*** SOURCE DATA ***
/-- The blocks of a deterministic grid that a logical core starts, in order (R268): the next one. -/
def detNext? (s : State) (g : Grid) (lk : Nat) : Option Nat :=
  let n := (partOf s g.part).ncores
  let total := (ctxOf s g.ctx).npkg * n
  let i := (lkPart lk % 8192) * n + lk % 2048
  if lk % 2048 < n then
    ((List.range ((gridTotal g + total - 1) / total)).map fun j => i + j * total).find? fun b => decide (b < gridTotal g) && !g.started.contains b
  else none

/-- A deterministic grid has a block to start on a logical core: no cancel has reached its root. -/
def detWaits (s : State) (g : Grid) (lk : Nat) : Bool :=
  g.k.det && landingOpen g (rootLanding s g) && decide (lk / 2048 / 8192 = g.ctx) && (detNext? s g lk).isSome

/-- A latency-class block of a package waits for placement (R257): undealt at a landing of the package or above it, assigned to a
logical core of the package, or saved with a logical core that waits there. -/
def latencyWaits (s : State) (pkg : Nat) : Bool :=
  (s.grids.any fun e => e.2.latency && gridFree s e.2 &&
    ((partsOfCtx s e.2.ctx).any fun k => (partOf s k).pkg == pkg) &&
    ((e.2.ranges.any fun r => decide (unitsIn r.2 ≠ 0) && landingIn r.1 pkg) ||
     s.lcores.any fun l => (partOf s (lkPart l.1)).pkg == pkg && detWaits s e.2 l.1)) ||
  s.savedWgs.any fun e => (gridOf s e.2.grid).latency && (lcoreOf s e.2.lcore).waiting && (partOf s (lkPart e.2.lcore)).pkg == pkg

/-- A core may take workgroups of a grid: its part runs, it is not being vacated, and a bulk grid takes a reserved core only
while no latency-class work of the package waits (R257). -/
def coreOpen (s : State) (g : Grid) (c : Nat) : Bool :=
  match ownerFor s g.ctx c with
  | none => false
  | some part =>
    (g.pod || part == g.part) && partRuns s part &&
    !((partOf s part).frozenDies.contains (pcDie c % 4)) && !coreLeaves s part c && !(lcoresAt s part c).isEmpty &&
    (g.latency || !isReserved s c || !latencyWaits s (pcPkg c))

/-- No cancel has reached a landing over a core (R277). -/
def pathOpen (g : Grid) (c : Nat) : Bool :=
  !g.cancelled || (landingOpen g (pkgLanding (pcPkg c)) && landingOpen g (dieLanding (pcDie c)) && landingOpen g (hallLanding (pcHall c)))

/-- Open cores of a grid, under landings that no cancel has reached. -/
def openCores (s : State) (g : Grid) : List Nat :=
  ((if g.pod then partsOfCtx s g.ctx else [g.part]).flatMap fun k => coresOf s k).filter fun c => coreOpen s g c && pathOpen g c

/-- The logical core of a physical core that new workgroups of a grid take: the lowest of its context placed there. -/
def lcoreFor (s : State) (g : Grid) (c : Nat) : Nat :=
  match ownerFor s g.ctx c with
  | some part => (lcoresAt s part c).headD 0
  | none => 0

/-- The sequencer instance of a grid on a logical core, the leader's (R261). -/
def instanceOn? (s : State) (gid lk : Nat) : Option Nat :=
  (s.wgs.find? fun e => e.2.seqi && e.2.grid == gid && e.2.lcore == lk && !e.2.done && (e.2.leader == 0 || e.2.leader == e.1)).map (·.1)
*** End of SOURCE DATA ***
#### PROBLEM TO SOLVE:
Filter the records above down to the lines that hold the string "take".

#### OUTPUT BELOW:
/-- A core may take workgroups of a grid: its part runs, it is not being vacated, and a bulk grid takes a reserved core only
/-- The logical core of a physical core that new workgroups of a grid take: the lowest of its context placed there. -/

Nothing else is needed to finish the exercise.